Figure 4-18. 1H-NMR spectrum of free P(DMAA-co-MAC2ae); the results show that the functional

succinimide ester units cannot be distinguished from the dimethyl acrylamide units because the peaks

of the active ester (1) have nearly the same shift as the N-methyl proton peaks of the main subunits (2).


Figure 4-19. Fluorescence detection (detection wavelength from 671 nm to 693 nm) on P(DMAA-co-

MAC2ae) monolayers and P(DMAA) monolayers on glass beads after treatment with DY-635-NH2.

If the fluorescence of the different samples is recorded, the difference between a reactive

polymer monolayer functionalized with activated ester groups and an inert homopolymer

monolayer becomes evident. Both monolayers on the same substrate are exposed to a

solution of DY-635-NH2. After filtering off and washing the solids the glass beads with the

P(DMAA) homopolymer layer give no fluorescence response, only some reflection from the

glass surface (Figure 4-19b). The P(DMAA-co-MAC2ae) copolymer layer, however, reacts

with the amino dye, binds it covalently (Figure 4-19a), which leads to a strong fluorescence

of the resulting material if illuminated with light of an appropriate wavelength.

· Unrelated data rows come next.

-- ==== Sys2Proof/Laws/Exec.lean ====
section
/-! SUPPORT. The arm of each instruction, one lemma per constructor: what exec calls. -/

namespace Sys2Proof.Machine

open Sys2Proof
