-- ==== Sys2Proof/Laws/Memory.lean ====
section
/-! SUPPORT. Laws of the memory operations: a read after a write, the bytes a write leaves alone, and the canonical form. -/

namespace Sys2Proof.Machine

open Sys2Proof

theorem wf_iff (m : List Host.Cell) : Memory.wf m = tcanon unlisted 0 m := rfl

/-- Memory after reset is in canonical form. -/
theorem reset_memory_wf : Memory.wf State.reset.mem = true := rfl

/-- Writing a byte keeps the canonical form. -/
theorem wf_putByte {s : State} (h : Memory.wf s.mem = true) (k : Nat) (b : Byte) : Memory.wf (s.putByte k b).mem = true :=
  tcanon_tput unlisted b h (Nat.zero_le k)

/-- Writing bytes keeps the canonical form. -/
theorem wf_putBytes {s : State} (h : Memory.wf s.mem = true) (k : Nat) (bs : List Byte) : Memory.wf (s.putBytes k bs).mem = true := by
  induction bs generalizing s k with
  | nil => exact h
  | cons b bs ih => exact ih (wf_putByte h k b) (k + 1)

/-- Storing a number keeps the canonical form. -/
theorem wf_write {s : State} (h : Memory.wf s.mem = true) (k n v : Nat) : Memory.wf (s.write k n v).mem = true := wf_putBytes h k _

/-- A byte reads as it was written. -/
theorem byteAt_putByte_same {s : State} (h : Memory.wf s.mem = true) (k : Nat) (b : Byte) : (s.putByte k b).byteAt k = b :=
  tget_tput_same unlisted b h

/-- A write of a byte leaves every other byte alone. -/
theorem byteAt_putByte_other (s : State) {j k : Nat} (b : Byte) (h : j ≠ k) : (s.putByte k b).byteAt j = s.byteAt j :=
  tget_tput_other unlisted s.mem b h

/-- A write of bytes leaves every byte outside them alone. -/
theorem byteAt_putBytes_outside (s : State) (k : Nat) (bs : List Byte) {j : Nat} (h : j < k ∨ k + bs.length ≤ j) :
    (s.putBytes k bs).byteAt j = s.byteAt j := by
  induction bs generalizing s k with
  | nil => rfl
  | cons b bs ih =>
    have h1 : j < k + 1 ∨ k + 1 + bs.length ≤ j := by simp only [List.length_cons] at h; omega
    have h2 : j ≠ k := by simp only [List.length_cons] at h; omega
    exact (ih (s.putByte k b) (k + 1) h1).trans (byteAt_putByte_other s b h2)

/-- The bytes written are read back. -/
theorem bytesAt_putBytes_same {s : State} (h : Memory.wf s.mem = true) (k : Nat) (bs : List Byte) : (s.putBytes k bs).bytesAt k bs.length = bs := by
  induction bs generalizing s k with
  | nil => rfl
  | cons b bs ih =>
    have h1 : ((s.putByte k b).putBytes (k + 1) bs).byteAt k = b :=
      (byteAt_putBytes_outside _ (k + 1) bs (Or.inl (Nat.lt_succ_self k))).trans (byteAt_putByte_same h k b)
    show ((s.putByte k b).putBytes (k + 1) bs).byteAt k :: _ = b :: bs
    rw [h1]
    exact congrArg (b :: ·) (ih (wf_putByte h k b) (k + 1))

end Sys2Proof.Machine
end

4.3 Discussion & Conclusion Copolymers As a first example, four different copolymer systems have been used for monolayer

formation on silica substrates to demonstrate the potential of this grafting system. We have

the ability to incorporate functionalities into the surface-attached polymer monolayer by

using appropriate comonomers in the polymerization process. To characterize these

copolymer systems the substrates with the surface-attached copolymer monolayer as well as

the free copolymers have been examined by various techniques. Basic monomers and

functional monomers in the copolymer layers generate specific FT-IR bands what gives an

easy handle to distinguish between all systems presented here. Elemental analysis and XPS

of the polymer loaded substrates and 1H-NMR spectroscopy of the free monomer give an

idea of the composition of the copolymers and the loading of functionalities can be

calculated. Statistical distribution of the different repeat units inside the generated

copolymers is generally recognized for styrene acrylic copolymers[198-201] and for systems

built from acrylic or methacrylic monomers[60, 202] always assuming monomers without

extraordinary steric or electronic hindrances. General accessibility and activity of the desired

functionalities within the copolymer layer have been successfully proven by different means,

qualitively as well as quantitively. The layer composition concerning the subunits can

controlled by the monomer quantities in the initial polymerization solution. When realizing

copolymer monolayers insufficient monomer solubility can be a limiting factor for the

incorporation of certain monomer species.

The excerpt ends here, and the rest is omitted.